For a long time there was silence, and Larry Kildene sat with his head drooped on his breast. At last he took up the thread where he had left it. “Two days later I stood in the heavy parlor of that house,–I stood there with their old portraits looking down on me, and my heart was filled with ice–ice and fire. I took what they placed in my arms, and it was–my–little son, but it might have been a stone. It weighed like lead in my arms, that ached with its weight. Might I see her? No. Was she gone? Yes. I laid the weight on the pillow held out to me for it, and turned away. Then Hester came and laid her hand on my arm, but my flesh was numb. I could not feel her touch.

“‘Give him to me, Larry,’ she was saying. ‘I will love him like my own, and he will be a brother to my little son.’ And I gave him into her arms, although I knew even then that he would be brought up to know nothing of his father, as if I had never lived. I gave him into her arms because he had no mother and his father’s heart had gone out of him. I gave him into her arms, because I felt it was all I could do to let his mother have the comfort of knowing that he was not adrift with me–if they do know where she is. For her sake most of all and for the lad’s sake I left him there.

“Then I knocked about the world a while, and back in Ireland I could not stay, for the haunting thought of her. I could bide nowhere. Then the thought took me that I would get money and take my boy back. A longing for him grew in my heart, and it was all the thought I had, but until I had money I would not return. I went to find a mine of gold. Men were flying West to become rich through the finding of mines of gold, and I joined them. I tried to reach a spot that has since been named Higgins’ Camp, for there it was rumored that gold was to be found in plenty, and missed it. I came here, and here I stayed.”

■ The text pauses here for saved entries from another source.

/-- A roll fit to be taken; one on an arm; a serial unknown; urgencies 0 and 3; a reserved roll. -/
theorem witness_TakesAnsweredAndWithdrawn :
    let z := stocked.heard
    let e := stocked.env
    stocked.takes peer .rollTake = true ∧ ((0#8 ≠ 1 ∧ 0#8 ≠ 2) ∧ (3#8 ≠ 1 ∧ 3#8 ≠ 2)) ∧ findSerial z 0x999 = none ∧
      ((findSerial z 0x105).map (·.1) = some 273 ∧ laneOfKey 273 = some (1, 1) ∧ (e.img.lane? 1).map (·.role) = some .stock ∧
        (laneRec z 1).map (fun c => (c.inService, c.mismatch)) = some (true, false) ∧
        (rollAt z (.lane 1 1)).map (fun r => (r.state, r.reservation, r.defect)) = some (.stock, none, false) ∧
        reservedCount z < 8 ∧ quarantined z 0x105 = false ∧ serialOrdered z 0x105 = false ∧ e.img.loadingDock ≠ none ∧
        e.img.exit? 8 ≠ none) ∧
      ((findSerial z 0x107).map (·.1) = some 529 ∧ laneOfKey 529 = none) ∧
      (let s := withRoll stocked (.lane 1 1) { someRoll with state := .reserved, reservation := some ⟨8, 7, 1⟩ }
       s.takes peer .callWithdraw = true ∧ reservationKey s.heard 8 7 = some 273 ∧ reservationKey s.heard 8 6 = none ∧
         s.heard.transfer.heldP = [] ∧ s.heard.transfer.heldO = [] ∧ allOrders s.heard = []) := by decide +kernel

/-- A call in TAKING whose chosen offer answers; with a second offer and alone; a confirmed one; a stranger's answer. -/
theorem witness_TakeAnswerTaken :
    let s := withCall stocked taking1
    s.takes peer .takeAnswer = true ∧ callNumbered s.heard 1 = some taking1 ∧ taking1.chosen = some offer1 ∧
      offer1.station = peer.sender.toNat ∧ offer1.serial = 0x905 ∧
      taking1.offers.filter (fun y => taking1.chosen ≠ some y) = offer2 :: [] ∧
      [offer1].filter (fun y => taking1.chosen ≠ some y) = [] ∧
      callNumbered (withCall stocked { taking1 with state := .confirmed }).heard 1 = some { taking1 with state := .confirmed } ∧
      callNumbered s.heard 9 = none := by decide +kernel

/-! ### Hand-over frames -/

def passV : PassVehicle := ⟨6, 8, 1, 3, 0, 0, 0⟩
def passR : PassRoll := ⟨0, 0, 0, 0, 0, 0, 0, 0, 0, 0⟩
def pass1 : PassOffer :=
  { number := 6, home := 8, target := 1, purpose := .home, roll := none, station := 8, time := 10, claim := 0 }

/-- An offer well formed; vehicle numbers 0 and 64, homes 0 and 31, purposes above 4. -/
theorem witness_PassOfferReceived :
    stocked.takes peer .passOffer = true ∧ passOfferOf stocked.env 8 0 passV passR = some pass1 ∧
      passOfferOf stocked.env 8 0 { passV with number := 64 } passR = none ∧ 63 < (64#8).toNat ∧ 30 < (31#8).toNat ∧
      4 < (5#8).toNat ∧ 1 < (2#8).toNat ∧
      boundaryEntry stocked.env.img 8 2 = false ∧ boundaryEntry stocked.env.img 8 1 = true ∧
      findVehicle stocked.heard 6 = none ∧ (∀ d ∈ stocked.heard.track.deferred, d.number ≠ 6 ∧ d.target ≠ 1) ∧
      freeVehicleSlot stocked.heard = some 2 ∧ segState stocked.heard 1 = some .free ∧
      (let s := withVehicle stocked 2 { vehicle6 with state := .incoming, current := some 1, offeredBy := some 8 }
       (findVehicle s.heard 6).map (fun x => (x.2.state, x.2.offeredBy, x.2.current)) = some (.incoming, some 8, some 1)) ∧
      (let s := withSegment stocked 1 ⟨.blocked, [], false⟩
       segState s.heard 1 ≠ some .free ∧ s.heard.track.deferred.length < 4) ∧
      (let s := withSegment (zoned stocked fun z => { z with track := { z.track with
         deferred := (upTo 4).map fun k => { pass1 with number := k + 20, target := k + 20 } } }) 1 ⟨.blocked, [], false⟩
       segState s.heard 1 ≠ some .free ∧ 4 ≤ s.heard.track.deferred.length ∧
         ∀ d ∈ s.heard.track.deferred, d.number ≠ 6) := by decide +kernel

/-- A vehicle offered to station 8, in each status; the vehicle numbers 0 and 64. -/
theorem witness_HandOverAnswersTaken :
    stocked.takes peer .passAccept = true ∧ (63 < (64#8).toNat) ∧ answered stocked.heard 8 6 1 = none ∧
      answered (with6 offered6).heard 8 6 1 = some (2, offered6) ∧ offered6.handOver = .offered ∧ offered6.current = some 3 ∧
      stocked.env.img.segment? 3 ≠ none ∧
      answered (with6 { offered6 with handOver := .timedOut }).heard 8 6 1 = some (2, { offered6 with handOver := .timedOut }) ∧
      answered (with6 { offered6 with handOver := .deferred }).heard 8 6 1 = some (2, { offered6 with handOver := .deferred }) ∧
      answered (with6 passing6).heard 8 6 1 = some (2, passing6) ∧ passing6.handOver = .accepted ∧
      segState (with6 passing6).heard 3 = some (.occupied 6) ∧ (with6 passing6).heard.track.deferred = [] := by
  decide +kernel

/-! ### Waste and alerts -/

/-- A roll in the own table, one carried by an INCOMING vehicle, and an unknown one. -/
theorem witness_WasteAndAlertsTaken_waste :
    stocked.takes peer .rollWaste = true ∧ ownPlace stocked.heard 0x105 = some 273 ∧
      (let s := withVehicle stocked 2 { vehicle6 with state := .incoming, carried := some someRoll }
       (0x200#32 ≠ 0) ∧ ownPlace s.heard 0x200 = none ∧ carriedSlot s.heard 0x200 = some 2) ∧
      (ownPlace stocked.heard 0x999 = none ∧ carriedSlot stocked.heard 0x999 = none) ∧
      joined.loader.station = .joining := by decide +kernel

/-- Alerts not accepted, a lot that the locked range covers, a free slot, and no free slot. -/
theorem witness_WasteAndAlertsTaken_alert :
    Image.absent.acceptAlerts = false ∧ stocked.env.img.acceptAlerts = true ∧
      (∃ x ∈ stocked.zone.stock.slots, x.2.covers (0x01000007#32 &&& 0xFFFFFF00#32) = true ∧
        x.2.covers (0x01000007#32 ||| 0x000000FF#32) = true) ∧
      (¬ ∃ x ∈ stocked.zone.stock.slots, x.2.covers (0x105#32 &&& 0xFFFFFF00#32) = true ∧
        x.2.covers (0x105#32 ||| 0x000000FF#32) = true) ∧
      freeSlot stocked.zone = some 2 ∧
      (let z : Zone := { stocked.zone with stock := { stocked.zone.stock with
         slots := (upTo 4).map fun k => (k, ⟨BitVec.ofNat 32 (0x5000 + k), BitVec.ofNat 32 (0x5000 + k), .terminal⟩) } }
       freeSlot z = none ∧ ¬ ∃ x ∈ z.stock.slots, x.2.covers (0x105#32 &&& 0xFFFFFF00#32) = true ∧
         x.2.covers (0x105#32 ||| 0x000000FF#32) = true) := by decide +kernel

/-! ### Terminal frames -/

/-- Values at the ends of their ranges and just past them, and each kind of place. -/
theorem witness_RollEntryDecided :
    stocked.takes terminal .rollEntry = true ∧
      (200 ≤ (200#16).toNat ∧ (2600#16).toNat ≤ 2600 ∧ (99999#24).toNat ≤ 99999 ∧ ¬ (200 ≤ (199#16).toNat) ∧
        ¬ ((2601#16).toNat ≤ 2600) ∧ ¬ ((100000#24).toNat ≤ 99999)) ∧
      (Place.dock 1).encode.decode = some (.dock 1) ∧ (⟨9, 9⟩ : PlaceCode).decode = none ∧
      ((Place.lane 4 1).encode.decode = some (.lane 4 1) ∧ stocked.env.img.hasPlace (.lane 4 1) = false) ∧
      findSerial stocked.heard 0x105 ≠ none ∧ findSerial stocked.heard 0x300 = none ∧ runningOrder stocked.heard = none ∧
      ((rollAt ready.heard (.lane 1 1)).map (·.serial) = some 0 ∧ (rollAt ready.heard (.arm 1 .a)).map (·.serial) = some 0) ∧
      (rollAt stocked.heard (.lane 2 1) = none ∧ laneDetector stocked.env 2 1 = false) ∧
      (let s := after stocked (.laneDetectorChange 2 2 true)
       rollAt s.heard (.lane 2 2) = none ∧ laneDetector s.env 2 2 = true ∧ s.takes terminal .rollEntry = true) ∧
      rollAt stocked.heard .carriage = none ∧ rollAt stocked.heard (.arm 1 .b) = none ∧
      ((rollAt (withRoll stocked .carriage (unidentified .inTransfer)).heard .carriage).map (·.serial) = some 0) ∧
      ((vehicle? stocked.heard 1).map mayBeLoaded = some true ∧ rollAt stocked.heard (.vehicle 1) = none) ∧
      vehicle? stocked.heard 2 = none ∧ stocked.env.img.hasPlace (.vehicle 2) = true := by decide +kernel
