-- ==== Sys2Proof/Tests/Witnesses5.lean ====
section
/-! SUPPORT. Witnesses for the clauses on report pages, PICK and SET, unloading and loads, capture, the delivery estimate and
the reading of the zone at start. For every clause with hypotheses a state and operands that meet them, at the edges of the
ranges. -/

namespace Sys2Proof.Tests

set_option Elab.async false

open Sys2Proof.Machine

/-! ### Pages of the report -/

/-- The lanes at both ends of the make-up, a segment, a reelstand, a vehicle slot in use and one free, a lead context and a class
entry; reelstand 1 and lane 3 as the last of their pages. -/
theorem witness_ReportRequestAnswered_pages :
    (∀ l ∈ [1, 3], (stocked.env.img.lane? l).isSome ∧ (laneRec stocked.zone l).isSome) ∧
      (∀ k ∈ [1, 4], (stocked.zone.track.segments.get? k).isSome) ∧ (stocked.zone.splice.stands.get? 1).isSome ∧
      (stocked.zone.folder.webs.get? 1).isSome ∧ (stocked.zone.reels.get? 1).isSome ∧
      stocked.zone.track.vehicles.get? 1 = some vehicle5 ∧ stocked.zone.track.vehicles.get? 2 = none ∧
      (1 ≤ 1 ∧ 1 ≤ stocked.env.img.reels.length ∧ 3 ≤ stocked.env.img.lanes.length ∧ 4 ≤ stocked.env.img.segments.length) ∧
      (let o : Occurrence := ⟨.stranded, 0, []⟩
       let f : FaultRecord := ⟨[(1, ⟨.degrading, 2, o⟩)], some o, some 3⟩
       f.lead = some o ∧ f.entries.get? 1 = some ⟨.degrading, 2, o⟩) := by decide +kernel

/-! ### PICK and SET -/

/-- An order of a source, a serial and a vehicle. -/
def picking (x : Serial) (src : Place) (v : Option Nat) : Order :=
  { order1 with step := 3, serial := x, vehicle := v, req := { order1.req with serial := x, source := src } }

/-- A source in a THROUGH lane and in a PICK lane; a dock with its vehicle in the table and not; a record on the carriage; the
record named and another, wanted by no order and by one; no record with the detector active and inactive. -/
theorem witness_CarriageDoneTaken_pick :
    sourcePlace stocked.env (picking 0x105 (.lane 1 3) none) = .lane 1 1 ∧
      sourcePlace stocked.env (picking 0x105 (.lane 2 2) none) = .lane 2 2 ∧
      findVehicle stocked.zone 5 = some (1, vehicle5) ∧ findVehicle stocked.zone 6 = none ∧
      (rollAt (withRoll stocked .carriage someRoll).zone .carriage).isSome ∧ rollAt stocked.zone .carriage = none ∧
      (rollAt stocked.zone (.lane 1 1)).map Roll.serial = some 0x105 ∧
      (∀ x ∈ allOrders (withOrder stocked (picking 0x999 (.lane 1 1) none)).zone, x.number = 1 ∨ x.serial ≠ 0x105) ∧
      (let other := { order1 with number := 2 }
       let s := zoned stocked fun z => { z with transfer := { z.transfer with ordersP := [picking 0x999 (.lane 1 1) none, other] } }
       (allOrders s.zone).filter (fun x => x.number ≠ 1 ∧ x.serial = 0x105) = [other]) ∧
      rollAt stocked.zone (.lane 1 3) = none ∧ laneDetector stocked.env 1 3 = false ∧
      (let s := zoned stocked fun z => eraseRoll (.lane 1 1) z
       rollAt s.zone (.lane 1 1) = none ∧ laneDetector s.env 1 1 = true) := by decide +kernel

Now the big man rose to his feet, and looked down on the younger one. He looked kindly. Then, as if seized and shaken by a torrent of impulses which he was trying to hold in check, he spoke tremulously and in suppressed tones.

“I longed for my son, but I tell you this, because there is a strange thing which grasps a man’s soul when he finds gold–as I found it. I came to love it for its own sake. I lived here and stored it up–until I am rich–you may not find many men so rich. I could go back and buy that bank that was Peter Craigmile’s pride–” His voice rose, but he again suppressed it. “I could buy that pitiful little bank a hundred times over. And she–is–gone. I tried to keep her and the remembrance of her in my mind above the gold, but it was like a lunacy upon me. At the last–until I found you there on the verge of death–the gold was always first in my mind, and the triumph of having it. I came to glory in it, and I worked day after day, and often in the night by torches, and all I gathered I hid, and when I was too weary to work, I sat and handled it and felt it fall through my fingers.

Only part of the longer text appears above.